Spy Keypad
Part 2 for working with audio signals
Overview
A door is encoded with a number pad (0-9). We can’t see the door, but through nefarious means we have a recording of someone opening it. Quick! We need to decode this mystery signal and the order they appear to open the door!
We know that the door code is set up as:
A note: 0
B note: 1
C note: 2
D note: 3
E note: 4
F note: 5
Prerequisites
Concepts |
Importance |
Notes |
---|---|---|
Necessary |
Used to plot data |
|
Necessary |
Used to read in and organize data (in particular dataframes) |
|
Necessary |
Used to work with large arrays |
|
Helpful |
Used to work with .wav files and built-in Fast Fourier Transform |
Time to learn: 30 minutes
Imports
import numpy as np # working with arrays
import pandas as pd # working with dataframes
from scipy.io import wavfile # loading in wav files
import matplotlib.pyplot as plt # plot data
from scipy.fftpack import fft, fftfreq # working with Fourier Transforms
import pywt # PyWavelets
Extract audio .wav file
As when working with the “Jingle Bells” song file, any .wav input file contains information about the amplitude at every point in the file. The frequency of the note will determine which chord each part of the piece represents.

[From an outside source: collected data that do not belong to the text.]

-- ==== Sys2Proof/Machine/RegsIkb.lean ====
section
/-! DEFINITION. Register fields, from the register tables of the spec: the telemetry pages of the IKB, TIME and LAUNCH. One definition per field,
named block, register, field; and each block's registers for word access. -/

namespace Sys2Proof.Machine

/-- Table 5.11: CTRL [0] BASE. -/
def timeCtrlBase : Fld := fld .time 0x100 0 1 .rw (.c 1)

/-- Table 5.11: CTRL [1] REACQUIRE. -/
def timeCtrlReacquire : Fld := fld .time 0x100 1 1 .w1s (.c 0)

/-- Table 5.11: CTRL [2] SERVO_EN. -/
def timeCtrlServoEn : Fld := fld .time 0x100 2 1 .rw (.c 1)

/-- Table 5.11: CTRL [3] MER_ROOT. -/
def timeCtrlMerRoot : Fld := fld .time 0x100 3 1 .rw (.c 0)

/-- Table 5.11: CTRL [8:4] PTP_PARENT. -/
def timeCtrlPtpParent : Fld := fld .time 0x100 4 5 .rw (.c 0x1F)

/-- Table 5.11: CTRL [13:9] MER_PARENT. -/
def timeCtrlMerParent : Fld := fld .time 0x100 9 5 .rw (.c 0x1F)

/-- Table 5.11: STAT [2:0] STATE. -/
def timeStatState : Fld := fld .time 0x104 0 3 .ro (.c 0)

/-- Table 5.11: STAT [3] VALID. -/
def timeStatValid : Fld := fld .time 0x104 3 1 .ro (.c 0)

/-- Table 5.11: STAT [4] LOCAL_LOCK. -/
def timeStatLocalLock : Fld := fld .time 0x104 4 1 .ro (.c 0)

/-- Table 5.11: STAT [5] FLEET_LOCK. -/
def timeStatFleetLock : Fld := fld .time 0x104 5 1 .ro (.c 0)

/-- Table 5.11: STAT [6] MER_SET. -/
def timeStatMerSet : Fld := fld .time 0x104 6 1 .ro (.c 0)

/-- Table 5.11: STAT [7] STEPPED. -/
def timeStatStepped : Fld := fld .time 0x104 7 1 .w1c (.c 0)

/-- Table 5.11: STAT [8] LARGE_OFFSET. -/
def timeStatLargeOffset : Fld := fld .time 0x104 8 1 .w1c (.c 0)

/-- Table 5.11: STAT [12:9] DEPTH. -/
def timeStatDepth : Fld := fld .time 0x104 9 4 .ro (.c 0)

/-- Table 5.11: NOW_FRAC [31:0] FRAC. -/
def timeNowFracFrac : Fld := fld .time 0x110 0 32 .ro (.c 0)

/-- Table 5.11: NOW_NS [29:0] NS. -/
def timeNowNsNs : Fld := fld .time 0x114 0 30 .ro (.c 0)

/-- Table 5.11: NOW_SEC_LO [31:0] SEC. -/
def timeNowSecLoSec : Fld := fld .time 0x118 0 32 .ro (.c 0)

/-- Table 5.11: NOW_SEC_HI [15:0] SEC. -/
def timeNowSecHiSec : Fld := fld .time 0x11C 0 16 .ro (.c 0)

/-- Table 5.11: ADDEND_LO [31:0] ADD. -/
def timeAddendLoAdd : Fld := fld .time 0x120 0 32 .rw (.c 0)

/-- Table 5.11: ADDEND_HI [7:0] ADD. -/
def timeAddendHiAdd : Fld := fld .time 0x124 0 8 .rw (.part 4 20)

/-- Table 5.11: STEP [63:0] NS. -/
def timeStepNs : Fld := fld .time 0x128 0 64 .rw (.c 0)

/-- Table 5.11: OFFSET [31:0] OFS. -/
def timeOffsetOfs : Fld := fld .time 0x130 0 32 .ro (.c 0)

/-- Table 5.11: LOCK_THR [7:0] LOCK_NS. -/
def timeLockThrLockNs : Fld := fld .time 0x134 0 8 .rw (.part 2 10)

/-- Table 5.11: LOCK_THR [15:8] UNLOCK_NS. -/
def timeLockThrUnlockNs : Fld := fld .time 0x134 8 8 .rw (.part 8 40)

/-- Table 5.11: LOCK_THR [23:16] LOCK_CNT. -/
def timeLockThrLockCnt : Fld := fld .time 0x134 16 8 .rw (.part 16 64)

/-- Table 5.11: LOCK_THR [31:24] UNLOCK_CNT. -/
def timeLockThrUnlockCnt : Fld := fld .time 0x134 24 8 .rw (.c 4)

/-- Table 5.11: SERVO [3:0] KP_SHIFT. -/
def timeServoKpShift : Fld := fld .time 0x138 0 4 .rw (.c 2)

/-- Table 5.11: SERVO [7:4] KI_SHIFT. -/
def timeServoKiShift : Fld := fld .time 0x138 4 4 .rw (.c 6)

/-- Table 5.11: SERVO [15:8] SLEW_MAX_PPM. -/
def timeServoSlewMaxPpm : Fld := fld .time 0x138 8 8 .rw (.c 0x64)

/-- Table 5.11: PARENT_TIMEOUT [15:0] MS. -/
def timeParentTimeoutMs : Fld := fld .time 0x13C 0 16 .rw (.part 8 375)

/-- Table 5.11: MER [63:0] TICK. -/
def timeMerTick : Fld := fld .time 0x140 0 64 .ro (.c 0)

/-- Table 5.11: MER_SET [63:0] TICK. -/
def timeMerSetTick : Fld := fld .time 0x148 0 64 .rw (.c 0)

/-- Table 5.11: OFFSET_IN [31:0] OFS. -/
def timeOffsetInOfs : Fld := fld .time 0x150 0 32 .wo (.c 0)

/-- Table 5.11: LTL_ASYM [15:0] PS. -/
def timeLtlAsymPs : Fld := fld .time 0x154 0 16 .rw (.c 0)

/-- Table 5.11: LTL_SYNC [15:0] US. -/
def timeLtlSyncUs : Fld := fld .time 0x158 0 16 .rw (.c 0x3E8)

/-- Table 5.11: HOLD_COUNT [7:0] COUNT. -/
def timeHoldCountCount : Fld := fld .time 0x15C 0 8 .rc (.c 0) .sat

/-- Table 5.11: PTP_CFG [6:0] DOMAIN. -/
def timePtpCfgDomain : Fld := fld .time 0x160 0 7 .rw (.c 0)

/-- Table 5.11: PTP_CFG [7] ENABLE. -/
def timePtpCfgEnable : Fld := fld .time 0x160 7 1 .rw (.c 0)

/-- Table 5.11: PTP_CFG [11:8] LOG_SYNC. -/
def timePtpCfgLogSync : Fld := fld .time 0x160 8 4 .rw (.c 0xA)

/-- Table 5.11: PTP_CFG [15:12] LOG_ANNOUNCE. -/
def timePtpCfgLogAnnounce : Fld := fld .time 0x160 12 4 .rw (.c 0xD)

/-- Table 5.11: PTP_CFG [31:16] DISCARDED. -/
def timePtpCfgDiscarded : Fld := fld .time 0x160 16 16 .rc (.c 0)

sampleRate, signalData = wavfile.read('../data/mystery_signal.wav')
duration = len(signalData) / sampleRate
time = np.arange(0, duration, 1/sampleRate)
print(f"Sample Rate: {sampleRate}")
print(f"duration = {duration} seconds")
print(f"Total length in time steps = {len(time)}")
Sample Rate: 10000
duration = 6.0 seconds
Total length in time steps = 60000
Let’s Give the Data a Look!
It is always good practice to view the data that we have collected. First, let’s organize the data into a pandas
dataframe to organize the amplitude and time stamps.

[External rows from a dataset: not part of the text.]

/-- Table 12.11: RING_BASE [63:0] ADDR. -/
def codecRingBaseAddr : Fld := fld .codec 0x110 0 64 .rw (.c 0)

/-- Table 12.11: RING_SIZE [4:0] LOG2. -/
def codecRingSizeLog2 : Fld := fld .codec 0x118 0 5 .rw (.c 4)

/-- Table 12.11: RING_PTR [15:0] HEAD. -/
def codecRingPtrHead : Fld := fld .codec 0x11C 0 16 .ro (.c 0)

/-- Table 12.11: RING_PTR [31:16] TAIL. -/
def codecRingPtrTail : Fld := fld .codec 0x11C 16 16 .rw (.c 0)

/-- Table 12.11: TLOG_BASE [63:0] ADDR. -/
def codecTlogBaseAddr : Fld := fld .codec 0x120 0 64 .rw (.c 0)

/-- Table 12.11: TGEN [15:0] GEN. -/
def codecTgenGen : Fld := fld .codec 0x128 0 16 .ro (.c 0)

/-- Table 12.11: TGEN [31:16] STAGED_BAD. -/
def codecTgenStagedBad : Fld := fld .codec 0x128 16 16 .ro (.c 0)

/-- Table 12.11: IN_KIB [31:0] COUNT. -/
def codecInKibCount : Fld := fld .codec 0x130 0 32 .rc (.c 0)

/-- Table 12.11: OUT_KIB [31:0] COUNT. -/
def codecOutKibCount : Fld := fld .codec 0x134 0 32 .rc (.c 0)

/-- Table 12.11: PATHS [15:0] NO_GAIN. -/
def codecPathsNoGain : Fld := fld .codec 0x138 0 16 .rc (.c 0) .sat

/-- Table 12.11: PATHS [31:16] FALLBACK. -/
def codecPathsFallback : Fld := fld .codec 0x138 16 16 .rc (.c 0) .sat

/-- Table 12.11: ERRS [15:0] OUT_FULL. -/
def codecErrsOutFull : Fld := fld .codec 0x13C 0 16 .rc (.c 0)

/-- Table 12.11: ERRS [31:16] REF_MISSING. -/
def codecErrsRefMissing : Fld := fld .codec 0x13C 16 16 .rc (.c 0)

/-- Table 12.11: LOSSY [15:0] GROUPS. -/
def codecLossyGroups : Fld := fld .codec 0x140 0 16 .rc (.c 0)

/-- Table 12.11: LOSSY [31:16] OVER_EMAX. -/
def codecLossyOverEmax : Fld := fld .codec 0x140 16 16 .rc (.c 0)

/-- Table 12.11: CSEL [8:0] SLOT. -/
def codecCselSlot : Fld := fld .codec 0x180 0 9 .rw (.c 0)

/-- Table 12.11: CCFG [31:0] CFG. -/
def codecCcfgCfg : Fld := fld .codec 0x184 0 32 .rw (.c 0)

/-- Table 12.11: CMASK [63:0] FIXED_MASK. -/
def codecCmaskFixedMask : Fld := fld .codec 0x188 0 64 .rw (.c 0)

/-- Table 12.11: CFG [1:0] PATH. -/
def codecTemplateCfgPath (k : Nat) : Fld := (fld .codec 0x200 0 2 .rw (.tab [1, 0, 0, 0, 0, 1, 1, 0])) |>.at 16 k

/-- Table 12.11: CFG [5:2] LEVEL. -/
def codecTemplateCfgLevel (k : Nat) : Fld := (fld .codec 0x200 2 4 .rw (.tab [6, 4, 4, 4, 5, 2, 2, 4])) |>.at 16 k

/-- Table 12.11: CFG [8:6] PRED. -/
def codecTemplateCfgPred (k : Nat) : Fld := (fld .codec 0x200 6 3 .rw (.tab [0, 1, 1, 1, 7, 0, 0, 1])) |>.at 16 k

/-- Table 12.11: CFG [12:9] TABLE. -/
def codecTemplateCfgTable (k : Nat) : Fld := (fld .codec 0x200 9 4 .rw (.c 0)) |>.at 16 k

/-- Table 12.11: CFG [14:13] LANE_W. -/
def codecTemplateCfgLaneW (k : Nat) : Fld := (fld .codec 0x200 13 2 .rw (.tab [0, 1, 1, 3, 3, 0, 0, 3])) |>.at 16 k

/-- Table 12.11: CFG [15] SIGNED. -/
def codecTemplateCfgSigned (k : Nat) : Fld := (fld .codec 0x200 15 1 .rw (.c 0)) |>.at 16 k

/-- Table 12.11: CFG [23:16] SEGS. -/
def codecTemplateCfgSegs (k : Nat) : Fld := (fld .codec 0x200 16 8 .rw (.tab [64, 16, 64, 32, 128, 128, 64, 16])) |>.at 16 k

/-- Table 12.11: MASK [63:0] FIXED_MASK. -/
def codecTemplateMaskFixedMask (k : Nat) : Fld := (fld .codec 0x208 0 64 .rw (.c 0)) |>.at 16 k

/-- Table 12.11: LEN0–9 [31:0] LEN. -/
def codecTableLenLen (k : Nat) (j : Nat) : Fld := (fld .codec 0x400 0 32 .rw (.c 0)) |>.at 64 k |>.at 4 j

/-- The registers of Table 12.11. -/
def rowsCodec : List Row :=
  [⟨0x100, [], false, [codecCtrlRingEn, codecCtrlLevelFloor, codecCtrlMidnight]⟩,
   ⟨0x104, [], false, [codecBlockRowsMax, codecBlockBlockKib]⟩,
   ⟨0x108, [], false, [codecTimingCloseMs, codecTimingRestartInt]⟩,
   ⟨0x10C, [], false, [codecFixedEMax]⟩,
   ⟨0x110, [], true, [codecRingBaseAddr]⟩,
   ⟨0x118, [], false, [codecRingSizeLog2]⟩,
   ⟨0x11C, [], false, [codecRingPtrHead, codecRingPtrTail]⟩,
   ⟨0x120, [], true, [codecTlogBaseAddr]⟩,
   ⟨0x128, [], false, [codecTgenGen, codecTgenStagedBad]⟩,
   ⟨0x130, [], false, [codecInKibCount]⟩,
   ⟨0x134, [], false, [codecOutKibCount]⟩,
   ⟨0x138, [], false, [codecPathsNoGain, codecPathsFallback]⟩] ++
  [⟨0x13C, [], false, [codecErrsOutFull, codecErrsRefMissing]⟩,
   ⟨0x140, [], false, [codecLossyGroups, codecLossyOverEmax]⟩,
   ⟨0x180, [], false, [codecCselSlot]⟩,
   ⟨0x184, [], false, [codecCcfgCfg]⟩,
   ⟨0x188, [], true, [codecCmaskFixedMask]⟩,
   ⟨0x200, [(16, 8)], false, [(codecTemplateCfgPath 0), (codecTemplateCfgLevel 0), (codecTemplateCfgPred 0), (codecTemplateCfgTable 0), (codecTemplateCfgLaneW 0), (codecTemplateCfgSigned 0), (codecTemplateCfgSegs 0)]⟩,
   ⟨0x208, [(16, 8)], true, [(codecTemplateMaskFixedMask 0)]⟩,
   ⟨0x400, [(64, 16), (4, 10)], false, [(codecTableLenLen 0 0)]⟩]

/-- Table 13.11: CTRL [0] RES_EN. -/
def mergeCtrlResEn : Fld := fld .merge 0x100 0 1 .rw (.c 0)

/-- Table 13.11: CTRL [1] SPARSE_EN. -/
def mergeCtrlSparseEn : Fld := fld .merge 0x100 1 1 .rw (.c 1)

/-- Table 13.11: HOP_ALLOW [15:0] NS. -/
def mergeHopAllowNs : Fld := fld .merge 0x104 0 16 .rw (.c 0x7D0)

/-- Table 13.11: SLOTS [14:0] IN_USE. -/
def mergeSlotsInUse : Fld := fld .merge 0x108 0 15 .ro (.c 0)

/-- Table 13.11: SLOTS [30:16] PEAK. -/
def mergeSlotsPeak : Fld := fld .merge 0x108 16 15 .rc (.c 0)

/-- Table 13.11: STATE_BASE [63:0] ADDR. -/
def mergeStateBaseAddr : Fld := fld .merge 0x110 0 64 .rw (.c 0)

/-- Table 13.11: COUNT_A [15:0] LATE. -/
def mergeCountALate : Fld := fld .merge 0x118 0 16 .rc (.c 0) .sat

/-- Table 13.11: COUNT_A [31:16] DUP. -/
def mergeCountADup : Fld := fld .merge 0x118 16 16 .rc (.c 0) .sat

/-- Table 13.11: COUNT_B [15:0] NO_SLOT. -/
def mergeCountBNoSlot : Fld := fld .merge 0x11C 0 16 .rc (.c 0) .sat

/-- Table 13.11: COUNT_B [31:16] MALFORMED. -/
def mergeCountBMalformed : Fld := fld .merge 0x11C 16 16 .rc (.c 0) .sat

/-- Table 13.11: COUNT_C [15:0] POISONED. -/
def mergeCountCPoisoned : Fld := fld .merge 0x120 0 16 .rc (.c 0)

/-- Table 13.11: COUNT_C [31:16] DISCARDED. -/
def mergeCountCDiscarded : Fld := fld .merge 0x120 16 16 .rc (.c 0)

/-- Table 13.11: RESULTS [15:0] FORMED. -/
def mergeResultsFormed : Fld := fld .merge 0x124 0 16 .rc (.c 0)

/-- Table 13.11: RESULTS [31:16] PARTIAL. -/
def mergeResultsPartial : Fld := fld .merge 0x124 16 16 .rc (.c 0)

/-- Table 13.11: RES_MISSED [15:0] COUNT. -/
def mergeResMissedCount : Fld := fld .merge 0x128 0 16 .rc (.c 0)

/-- Table 13.11: RES_BASE [63:0] ADDR. -/
def mergeResBaseAddr : Fld := fld .merge 0x130 0 64 .rw (.c 0)

/-- Table 13.11: RES_SIZE [4:0] LOG2. -/
def mergeResSizeLog2 : Fld := fld .merge 0x138 0 5 .rw (.c 4)

/-- Table 13.11: RES_PTR [15:0] HEAD. -/
def mergeResPtrHead : Fld := fld .merge 0x13C 0 16 .ro (.c 0)

/-- Table 13.11: RES_PTR [31:16] TAIL. -/
def mergeResPtrTail : Fld := fld .merge 0x13C 16 16 .rw (.c 0)

/-- Table 13.11: QUANTILE0–7 [19:0] PPM. -/
def mergeQuantilePpm (k : Nat) : Fld := (fld .merge 0x140 0 20 .rw (.tab [500000, 900000, 990000, 999000, 999900, 1000000])) |>.at 4 k

/-- Table 13.11: QUANTILE0–7 [31] VALID. -/
def mergeQuantileValid (k : Nat) : Fld := (fld .merge 0x140 31 1 .rw (.tab [1, 1, 1, 1, 1, 1])) |>.at 4 k

/-- Table 13.11: JS_CMD [1:0] OP. -/
def mergeJsCmdOp : Fld := fld .merge 0x180 0 2 .rw (.c 0)

/-- Table 13.11: JS_CMD [2] GO. -/
def mergeJsCmdGo : Fld := fld .merge 0x180 2 1 .w1s (.c 0)

/-- Table 13.11: JS_CMD [3] BUSY. -/
def mergeJsCmdBusy : Fld := fld .merge 0x180 3 1 .ro (.c 0)

/-- Table 13.11: JS_CMD [6:4] RESULT. -/
def mergeJsCmdResult : Fld := fld .merge 0x180 4 3 .ro (.c 0)

/-- Table 13.11: JS_CMD [31:16] JOB. -/
def mergeJsCmdJob : Fld := fld .merge 0x180 16 16 .rw (.c 0)

/-- Table 13.11: JS_CFG [63:0] ADDR. -/
def mergeJsCfgAddr : Fld := fld .merge 0x184 0 64 .rw (.c 0)

/-- Table 13.11: JS_TIMING [15:0] HOP_TIMEOUT_US. -/
def mergeJsTimingHopTimeoutUs : Fld := fld .merge 0x18C 0 16 .rw (.c 0x32)

/-- Table 13.11: JS_TIMING [31:16] DEADLINE_US. -/
def mergeJsTimingDeadlineUs : Fld := fld .merge 0x18C 16 16 .rw (.c 0x1388)

/-- Table 13.11: JS_LEAD [15:0] COMMIT_LEAD_US. -/
def mergeJsLeadCommitLeadUs : Fld := fld .merge 0x190 0 16 .rw (.c 0x3E8)

/-- Table 13.11: JS_STAT [15:0] REPORTS. -/
def mergeJsStatReports : Fld := fld .merge 0x194 0 16 .ro (.c 0)

/-- Table 13.11: JS_STAT [31:16] RETRIES. -/
def mergeJsStatRetries : Fld := fld .merge 0x194 16 16 .rc (.c 0)

/-- Table 13.11: JS_FAIL [3:0] REASON. -/
def mergeJsFailReason : Fld := fld .merge 0x198 0 4 .ro (.c 0)

/-- Table 13.11: JS_FAIL [20:4] DIE_INDEX. -/
def mergeJsFailDieIndex : Fld := fld .merge 0x198 4 17 .ro (.c 0)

signal_df = pd.DataFrame({'time (seconds)': time, 'amplitude': signalData})
signal_df.head()
time (seconds) | amplitude | |
---|---|---|
0 | 0.0000 | 11182 |
1 | 0.0001 | 29148 |
2 | 0.0002 | 2847 |
3 | 0.0003 | 14564 |
4 | 0.0004 | 21618 |
Plot a Small Sample of the .wav File
Plot a small subsample of the .wav to visualize the input data.

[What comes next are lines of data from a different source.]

/-- A command's effect: on everything but the queue, the package size and the time, which only a tick advances. -/
def State.keep (s t : State) : State := { t with pending := s.pending, size := s.size, now := s.now }
def keeping (s : State) (o : Out') : Out' :=
  match o with
  | .next t => .next (s.keep t)
  | o => o

/-- The effect of a command that stores nothing in package DRAM, NOR or MRAM: they stay too. (The event ring's records,
which lie in DRAM, are `State.evRing`.) -/
def State.keepStores (s t : State) : State := { s.keep t with dram := s.dram, nor := s.nor, mram := s.mram }
def storeless (s : State) (o : Out') : Out' :=
  match o with
  | .next t => .next (s.keepStores t)
  | o => o

/-- The response to requester `r`'s access in window `u`. -/
def State.respond (s : State) (u : Chip) (r : Nat) (err : Bool) (data : Nat) : State :=
  s.emit (.response u.code r err data)

/-- What an access by requester `r` of window `u` is answered: on PCIe a posted write has no answer, and an error is
counted (spec 02 R59). -/
def State.answer (s : State) (u : Chip) (r : Nat) (write err : Bool) (data : Nat) : State :=
  if u.isIkb || r != 0 then s.respond u r err data
  else if write then (if err then s.inc (.wdie 0) pcieErrsPosted else s)
  else if err then (s.inc (.wdie 0) pcieErrsAborts).respond u 0 true 0
  else s.respond u 0 false data

/-- The key of requester `r`'s latch and write buffer in window `u` (spec 02 R57, R58). Requesters of an IKB: 0 the
register port, 1 the LTL proxy, 2 and 3 its cores; of a W-die: 0 PCIe, 1 + k the W-die k, 9 + c its core c. -/
def reqKey (u : Chip) (r : Nat) : Nat := u.code * 64 + r

/-- The low word that requester `r` last wrote, when it was the low word of the register at `f` (spec 02 R58). -/
def State.heldLow (s : State) (u : Chip) (r : Nat) (f : Fld) : Option Nat :=
  match look (reqKey u r) s.buffers with
  | some (k, v) => if k = f.key u then some v else none
  | none => none

/-- A write by requester `r` discards the low word it held. -/
def State.dropLow (s : State) (u : Chip) (r : Nat) : State := { s with buffers := drop (reqKey u r) s.buffers }

/-- Every field and cell of block `b` in window `u` at an offset from `lo` to below `hi` back at its reset value. -/
def State.clearPage (s : State) (u : Chip) (b : Blk) (lo hi : Nat) : State :=
  { s with regs := dropRange (u.code * 4294967296 + (b.code * 65536 + lo) * 32)
                     (u.code * 4294967296 + (b.code * 65536 + hi) * 32) s.regs }

/-- One microsecond and one millisecond in the unit of `State.now`. -/
def us : Nat := 1000
def ms : Nat := 1000000
def sec : Nat := 1000000000

/-- The number of W-dies of the tray's package. -/
def State.dies (s : State) : Nat := s.size.dies

/-- The W-die that serves package LTL port `p`, and its link (spec 02 R70). -/
def dieOfPort (p : Nat) : Chip := .wdie (p / 8)
def linkOfPort (p : Nat) : Blk := .ltl (p % 8)

/-! ## Pages -/

/-- The page number of a block on a W-die (spec 02 Table 2.11). -/
def wdiePage : Blk → Nat
  | .top => 0x00 | .clk => 0x01 | .pwr => 0x02 | .therm => 0x03 | .time => 0x04 | .launch => 0x05
  | .mbox => 0x06 | .evr => 0x07 | .bbx => 0x08 | .ras => 0x09 | .nvm => 0x0A | .auth => 0x0B | .core => 0x0C
  | .ltl n => 0x10 + n % 8 | .prism => 0x18 | .dramc => 0x20 | .scrub => 0x21 | .ctx => 0x28 | .police => 0x29
  | .sched => 0x2A | .route => 0x2B | .codec => 0x30 | .merge => 0x38 | .feat => 0x40 | .lens => 0x41
  | .drift => 0x42 | .opt => 0x48 | .ports => 0x49 | .torus => 0x4A | .mirror => 0x4B | .d2d => 0x50
  | .pcie => 0x58 | .barrier => 0x60
  | _ => 0x7F

/-- The page number of a block in a window (spec 02 Tables 2.9 to 2.11). -/
def pageNo (u : Chip) (b : Blk) : Nat :=
  match u with
  | .ikb _ => b.code
  | .wdie _ => wdiePage b
  | .pkg => match b with
    | .pkgmode => 1
    | .pkgroute => 2
    | _ => 0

fig, ax = plt.subplots(figsize=(8, 8))
fig = plt.plot(signal_df["time (seconds)"], signal_df["amplitude"])
plt.title("Subsample of Mystery Audio File")
ax.set_xlim(signal_df["time (seconds)"][2000], signal_df["time (seconds)"][4000])
plt.xlabel("Time (seconds)")
plt.ylabel("Amplitude")
plt.show()
Wavelet Analysis: Power Spectrum
The power spectrum plots the real component of the complex number returns from wavelet coefficients. This will return information about the frequency and time that we need to use to determine which notes are used in what order for the keypad.
For the purpose of this example, we will use the Morlet mother wavelet. Morlet is one type of mother wavelet useful for working with audio signals and is a good general wavelet to start with when analyzing frequencies of a signal.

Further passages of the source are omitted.